Steps for Applying For a USDA Home Loan
The US Department of Agriculture provides people who are wishing to buy a property in the countryside. Under the Rural Development Program of the Department, low or moderate income earners can apply for a mortgage without having to make a down payment and with a competitive interest rate. The aim is to lessen the financial burden on borrowers. The program comes with blockchain certain restrictions on eligibility and qualifications (Click here to read).
How The Loan Works
USDA home loans are available as different programs depending on the borrower. Examples of programs include:
Single Housing Family Loan. This program connects eligible borrowers with a mortgage loan through a USDA-approved lender. This type of loan comes with low interest rate with zero down payment. However, in order to use the no down payment option, you need to pay for mortgage insurance (Click here to read).
Direct Loan. From the name itself, these loans are issued directly by the USDA. The income threshold will depend on the region. It comes with subsidies and the interest rate is as low as 1%.
Home Improvement Grants and loans. These loans are granted to homeowners requiring financial assistance for upgrading or repairing their homes. It can combine grants and loans up to $27,500.
Applying For the Program
The easiest way to apply for a USDA home loan is through an approved lender for the program. These lenders will ensure that all the paperwork are taken cared of. They will work with you from the start to the finish of the process. Here are the steps on how you can apply for the program.
Select a loan program. Buyers can avail of two loan options. If your income is less than 115 percent of the median income in your area, you might be eligible for a Guaranteed Housing Loan. You can apply for a Section 502 loan to purchase a home in your area. To qualify for the loan, the home should be your primary residence.

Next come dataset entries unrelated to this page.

-- ==== Sys2Proof/Certificates/Slice0/Obligations.lean ====
section
/-! DEFINITION. The statements for the provers, each citing the rules of spec/ it formalises. -/

open Sys2Proof Sys2Proof.Machine

/-- For every setting of the flags, cond(n) has the value of the table for n = 0 to 15; cond(n+1) is the negation of
cond(n) for even n; and two EFLAGS values with the same CF, PF, ZF, SF and OF (bits 0, 2, 6, 7, 11) give every
condition the same value. (R80) -/
def Obligations.ConditionsFollowTheFiveFlags : Prop :=
  (∀ f : Flags,
      f.holds (conditionOf 0) = f.of ∧
      f.holds (conditionOf 1) = !f.of ∧
      f.holds (conditionOf 2) = f.cf ∧
      f.holds (conditionOf 3) = !f.cf ∧
      f.holds (conditionOf 4) = f.zf ∧
      f.holds (conditionOf 5) = !f.zf ∧
      f.holds (conditionOf 6) = (f.cf || f.zf) ∧
      f.holds (conditionOf 7) = (!f.cf && !f.zf) ∧
      f.holds (conditionOf 8) = f.sf ∧
      f.holds (conditionOf 9) = !f.sf ∧
      f.holds (conditionOf 10) = f.pf ∧
      f.holds (conditionOf 11) = !f.pf ∧
      f.holds (conditionOf 12) = (f.sf != f.of) ∧
      f.holds (conditionOf 13) = (f.sf == f.of) ∧
      f.holds (conditionOf 14) = (f.zf || f.sf != f.of) ∧
      f.holds (conditionOf 15) = (!f.zf && f.sf == f.of)) ∧
    (∀ (f : Flags) (n : BitVec 4), n.getLsbD 0 = false → f.holds (conditionOf (n + 1)) = !f.holds (conditionOf n)) ∧
    (∀ (r r' : Word) (n : BitVec 4), r.getLsbD 0 = r'.getLsbD 0 → r.getLsbD 2 = r'.getLsbD 2 →
      r.getLsbD 6 = r'.getLsbD 6 → r.getLsbD 7 = r'.getLsbD 7 → r.getLsbD 11 = r'.getLsbD 11 →
      (flagsOf r).holds (conditionOf n) = (flagsOf r').holds (conditionOf n))

/-- The byte written for condition n xor 1, minus 1, is FFH where cond(n) holds and 00H where it does not. (R87, R84) -/
def Obligations.DecrementedOppositeIsAllOnes : Prop :=
  ∀ (f : Flags) (n : BitVec 4),
    setValue (f.holds (conditionOf (n ^^^ 1))) - 1 = if f.holds (conditionOf n) then 0xFF else 0x00

/-- In every state: writing v to the low byte of register i makes bits 7:0 equal to v and keeps bits 63:8; writing v to
AH, CH, DH or BH makes bits 15:8 of register 0 to 3 equal to v and keeps bits 63:16 and 7:0; every other register
keeps its value, and so does the rest of the state. (R13) -/
def Obligations.ByteRegisterWriteKeepsOtherBits : Prop :=
  (∀ (s : State) (i : BitVec 4) (v : Byte),
      ((s.writeReg8 (.low i) v).reg i).extractLsb' 0 8 = v ∧
      ((s.writeReg8 (.low i) v).reg i).extractLsb' 8 56 = (s.reg i).extractLsb' 8 56 ∧
      (∀ j : BitVec 4, j ≠ i → (s.writeReg8 (.low i) v).reg j = s.reg j) ∧
      { s.writeReg8 (.low i) v with regs := s.regs } = s) ∧
    (∀ (s : State) (i : BitVec 2) (v : Byte),
      ((s.writeReg8 (.high i) v).reg (0#2 ++ i)).extractLsb' 8 8 = v ∧
      ((s.writeReg8 (.high i) v).reg (0#2 ++ i)).extractLsb' 16 48 = (s.reg (0#2 ++ i)).extractLsb' 16 48 ∧
      ((s.writeReg8 (.high i) v).reg (0#2 ++ i)).extractLsb' 0 8 = (s.reg (0#2 ++ i)).extractLsb' 0 8 ∧
      (∀ j : BitVec 4, j ≠ 0#2 ++ i → (s.writeReg8 (.high i) v).reg j = s.reg j) ∧
      { s.writeReg8 (.high i) v with regs := s.regs } = s)

/-- Without REX, rm = 0 to 7 names AL, CL, DL, BL, AH, CH, DH, BH in every state; with any REX prefix it names bits 7:0
of general register 8*REX.B + rm. (R56, R57) -/
def Obligations.RegisterFormNamesByteRegister : Prop :=
  (∀ (s : State) (ps : List LegacyPrefix) (reg : BitVec 3),
      [0#3, 1#3, 2#3, 3#3, 4#3, 5#3, 6#3, 7#3].map (fun rm => destination s none ⟨ps, reg, .reg rm⟩) =
        [.reg (.low 0), .reg (.low 1), .reg (.low 2), .reg (.low 3),
          .reg (.high 0), .reg (.high 1), .reg (.high 2), .reg (.high 3)]) ∧
    (∀ (s : State) (r : Rex) (ps : List LegacyPrefix) (reg rm : BitVec 3),
      ∃ i : BitVec 4, destination s (some r) ⟨ps, reg, .reg rm⟩ = .reg (.low i) ∧ i.toNat = 8 * r.b.toNat + rm.toNat)

/-- The address size is 64 bits in 64-bit mode, 32 with 67H; 32 in protected and compatibility mode with csD = 32, 16
with 67H; 16 with csD = 16, 32 with 67H; 16 in real-address and virtual-8086 mode, 32 with 67H. (R65) -/
def Obligations.AddressSizeByModeAndPrefix : Prop :=
  ∀ d : CodeSize,
    addrSize ⟨.long64, d⟩ false = .a64 ∧ addrSize ⟨.long64, d⟩ true = .a32 ∧
    addrSize ⟨.compat, .size32⟩ false = .a32 ∧ addrSize ⟨.compat, .size32⟩ true = .a16 ∧
    addrSize ⟨.prot, .size32⟩ false = .a32 ∧ addrSize ⟨.prot, .size32⟩ true = .a16 ∧
    addrSize ⟨.compat, .size16⟩ false = .a16 ∧ addrSize ⟨.compat, .size16⟩ true = .a32 ∧
    addrSize ⟨.prot, .size16⟩ false = .a16 ∧ addrSize ⟨.prot, .size16⟩ true = .a32 ∧
    addrSize ⟨.real, d⟩ false = .a16 ∧ addrSize ⟨.real, d⟩ true = .a32 ∧
    addrSize ⟨.v86, d⟩ false = .a16 ∧ addrSize ⟨.v86, d⟩ true = .a32

/-- rm = 0 to 7 selects BX+SI, BX+DI, BP+SI, BP+DI, SI, DI, BP, BX, plus no displacement, a sign-extended disp8 or a
disp16, modulo 2^16 and zero-extended; mod = 0, rm = 6 is disp16 alone; the default segment is SS for the forms with
BP and DS for the others. (R63) -/
def Obligations.EffectiveAddressOf16BitForms : Prop :=
  ([0#3, 1#3, 2#3, 3#3, 4#3, 5#3, 6#3, 7#3].map base16Of = [.bxSi, .bxDi, .bpSi, .bpDi, .si, .di, .bp, .bx]) ∧
    (∀ (s : State) (rex : Option Rex) (len : Nat) (d : Disp16) (v : BitVec 16),
      (match d with
        | .none => v = 0
        | .disp8 d8 => v = d8.signExtend 16
        | .disp16 d16 => v = d16) →
      [Base16.bxSi, .bxDi, .bpSi, .bpDi, .si, .di, .bp, .bx].map (fun b => effectiveAddress s .a16 rex len (.based16 b d)) =
        [(s.reg 3).setWidth 16 + (s.reg 6).setWidth 16 + v, (s.reg 3).setWidth 16 + (s.reg 7).setWidth 16 + v,
          (s.reg 5).setWidth 16 + (s.reg 6).setWidth 16 + v, (s.reg 5).setWidth 16 + (s.reg 7).setWidth 16 + v,
          (s.reg 6).setWidth 16 + v, (s.reg 7).setWidth 16 + v, (s.reg 5).setWidth 16 + v,
          (s.reg 3).setWidth 16 + v].map (BitVec.setWidth 64)) ∧
    (∀ (s : State) (rex : Option Rex) (len : Nat) (d : BitVec 16),
      effectiveAddress s .a16 rex len (.abs16 d) = d.setWidth 64) ∧
    (∀ (rex : Option Rex) (d : Disp16) (d' : BitVec 16),
      [Base16.bxSi, .bxDi, .bpSi, .bpDi, .si, .di, .bp, .bx].map (fun b => defaultSegment rex (.based16 b d)) =
        [.ds, .ds, .ss, .ss, .ds, .ds, .ss, .ds] ∧
      defaultSegment rex (.abs16 d') = .ds)

/-- With A = 64 the address is the base register numbered REX.B ++ rm plus the displacement sign-extended to 64 bits;
with A = 32 the low 32 bits of the register plus the displacement at 32 bits, modulo 2^32 and zero-extended; outside
64-bit mode mod = 0, rm = 5 is disp32 alone. (R60, R64) -/
def Obligations.EffectiveAddressOfBaseForms : Prop :=
  (∀ (s : State) (rex : Option Rex) (len : Nat) (rm : BitVec 3) (d : Disp32) (v : Word) (w : BitVec 32),
      (match d with
        | .none => v = 0 ∧ w = 0
        | .disp8 d8 => v = d8.signExtend 64 ∧ w = d8.signExtend 32
        | .disp32 d32 => v = d32.signExtend 64 ∧ w = d32) →
      effectiveAddress s .a64 rex len (.based rm d) = s.reg (BitVec.ofBool (rexB rex) ++ rm) + v ∧
      effectiveAddress s .a32 rex len (.based rm d) =
        ((s.reg (BitVec.ofBool (rexB rex) ++ rm)).setWidth 32 + w).setWidth 64) ∧
    (∀ (s : State) (rex : Option Rex) (len : Nat) (d : BitVec 32), s.mode ≠ .long64 →
      effectiveAddress s .a32 rex len (.direct d) = d.setWidth 64)

/-- The address is baseval + indexval * 2^scale plus the displacement, modulo 2^A: the index register is REX.X ++ index,
none when that is 4; the base register is REX.B ++ base, none but a disp32 for base = 5 with mod = 0. (R61) -/
def Obligations.EffectiveAddressOfSibForms : Prop :=
  (∀ (s : State) (rex : Option Rex) (len : Nat) (scale : BitVec 2) (index base : BitVec 3) (d : Disp32) (v iv : Word)
      (w : BitVec 32),
      (match d with
        | .none => v = 0 ∧ w = 0
        | .disp8 d8 => v = d8.signExtend 64 ∧ w = d8.signExtend 32
        | .disp32 d32 => v = d32.signExtend 64 ∧ w = d32) →
      iv = (if BitVec.ofBool (rexX rex) ++ index = 4#4 then 0 else s.reg (BitVec.ofBool (rexX rex) ++ index)) →
      effectiveAddress s .a64 rex len (.sib scale index base d) =
        s.reg (BitVec.ofBool (rexB rex) ++ base) + iv * BitVec.ofNat 64 (2 ^ scale.toNat) + v ∧
      effectiveAddress s .a32 rex len (.sib scale index base d) =
        ((s.reg (BitVec.ofBool (rexB rex) ++ base)).setWidth 32 + iv.setWidth 32 * BitVec.ofNat 32 (2 ^ scale.toNat)
          + w).setWidth 64) ∧
    (∀ (s : State) (rex : Option Rex) (len : Nat) (scale : BitVec 2) (index : BitVec 3) (d : BitVec 32) (iv : Word),
      iv = (if BitVec.ofBool (rexX rex) ++ index = 4#4 then 0 else s.reg (BitVec.ofBool (rexX rex) ++ index)) →
      effectiveAddress s .a64 rex len (.sibNoBase scale index d) =
        d.signExtend 64 + iv * BitVec.ofNat 64 (2 ^ scale.toNat) ∧
      effectiveAddress s .a32 rex len (.sibNoBase scale index d) =
        (d + iv.setWidth 32 * BitVec.ofNat 32 (2 ^ scale.toNat)).setWidth 64)

/-- In 64-bit mode mod = 0, rm = 5 gives pc + len plus the sign-extended disp32, modulo 2^64; with the 67H prefix the
sum is truncated to 32 bits and zero-extended; the segment is DS unless overridden. (R62) -/
def Obligations.EffectiveAddressRelativeToNextInstruction : Prop :=
  ∀ (s : State) (rex : Option Rex) (f : Form) (d : BitVec 32), s.mode = .long64 → f.rm = .direct d →
    (f.hasAddressSize = false →
      effectiveAddressOf s rex f = s.pc + BitVec.ofNat 64 (f.length rex) + d.signExtend 64) ∧
    (f.hasAddressSize = true →
      (effectiveAddressOf s rex f).toNat =
        (s.pc + BitVec.ofNat 64 (f.length rex) + d.signExtend 64).toNat % 2 ^ 32) ∧
    (f.override = none → segmentOf rex f = .ds)

/-- A segment override names the segment; without one it is SS when the base register number (REX.B ++ rm or REX.B ++
base) is 4 or 5, and DS for every other base, for a form without a base and for the disp32 and RIP-relative form,
whatever the index. (R66) -/
def Obligations.SegmentOfMemoryForm : Prop :=
  ∀ (rex : Option Rex) (f : Form),
    (∀ n, f.override = some n → segmentOf rex f = n) ∧
    (f.override = none →
      (∀ rm d, f.rm = .based rm d →
        segmentOf rex f =
          if (BitVec.ofBool (rexB rex) ++ rm).toNat = 4 ∨ (BitVec.ofBool (rexB rex) ++ rm).toNat = 5 then .ss else .ds) ∧
      (∀ scale index base d, f.rm = .sib scale index base d →
        segmentOf rex f =
          if (BitVec.ofBool (rexB rex) ++ base).toNat = 4 ∨ (BitVec.ofBool (rexB rex) ++ base).toNat = 5 then .ss
          else .ds) ∧
      (∀ scale index d, f.rm = .sibNoBase scale index d → segmentOf rex f = .ds) ∧
      (∀ d, f.rm = .direct d → segmentOf rex f = .ds))

/-- Real-address and virtual-8086 mode: (base + ea) mod 2^32, further modulo 2^20 when A20Masked; protected and
compatibility mode: (base + ea) mod 2^32; 64-bit mode: ea for CS, DS, ES, SS, and (base + ea) mod 2^64 for FS and
GS. (R38) -/
def Obligations.LinearAddressByMode : Prop :=
  ∀ (s : State) (n : SegName) (ea : Word),
    (s.mode = .real ∨ s.mode = .v86 →
      (s.linear n ea).toNat =
        if s.cfg.a20Masked then ((s.seg n).base.toNat + ea.toNat) % 2 ^ 32 % 2 ^ 20
        else ((s.seg n).base.toNat + ea.toNat) % 2 ^ 32) ∧
    (s.mode = .prot ∨ s.mode = .compat → (s.linear n ea).toNat = ((s.seg n).base.toNat + ea.toNat) % 2 ^ 32) ∧
    (s.mode = .long64 → n ≠ .fs → n ≠ .gs → s.linear n ea = ea) ∧
    (s.mode = .long64 → n = .fs ∨ n = .gs → (s.linear n ea).toNat = ((s.seg n).base.toNat + ea.toNat) % 2 ^ 64)

/-- An address is canonical exactly when bits 63 down to VA_BITS - 1 are all equal, for VA_BITS = 48 and 57; with 48 the
canonical addresses are 0 to 00007FFFFFFFFFFFH and FFFF800000000000H to FFFFFFFFFFFFFFFFH; in 64-bit mode the check
before the write finds nothing exactly when the linear address (after an FS or GS base is added) is canonical. (R39) -/
def Obligations.CanonicalAddresses : Prop :=
  (∀ a : Word,
    (canonical .va48 a = true ↔ ∀ i, 47 ≤ i → i < 64 → a.getLsbD i = a.getLsbD 47) ∧
    (canonical .va57 a = true ↔ ∀ i, 56 ≤ i → i < 64 → a.getLsbD i = a.getLsbD 56) ∧
    (canonical .va48 a = true ↔ a.toNat ≤ 0x00007FFFFFFFFFFF ∨ 0xFFFF800000000000 ≤ a.toNat)) ∧
    (∀ (s : State) (n : SegName) (ea : Word), s.mode = .long64 →
      (s.segmentFault n ea = none ↔ canonical s.cfg.vaBits (s.linear n ea) = true))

Meet income requirements. The income requirement is divided into very low, low, and moderate. The USDA publishes current income restrictions for each program. Very low income is defined as being below 50 percent to the area median income or AMI. Low income is between 50 and 80 percent of the AMI.
Maintain decent credit. As far as credit is concerned, the US Department of Agriculture offers some flexibility. However, they might still review your credit history. Reasons you might be disapproved for loan include foreclosure or bankruptcy in the last 3 years, judgment in the past year, outstanding tax liens, or outstanding collection accounts.
Maintain a low debt-to-income ratio. Debt to income ratio is the percentage of income that goes towards bills payments. To qualify, you should have a 29 percent ratio for housing costs and 41 percent for total debt. There are cases when a lender can request for exception to allow a higher ratio.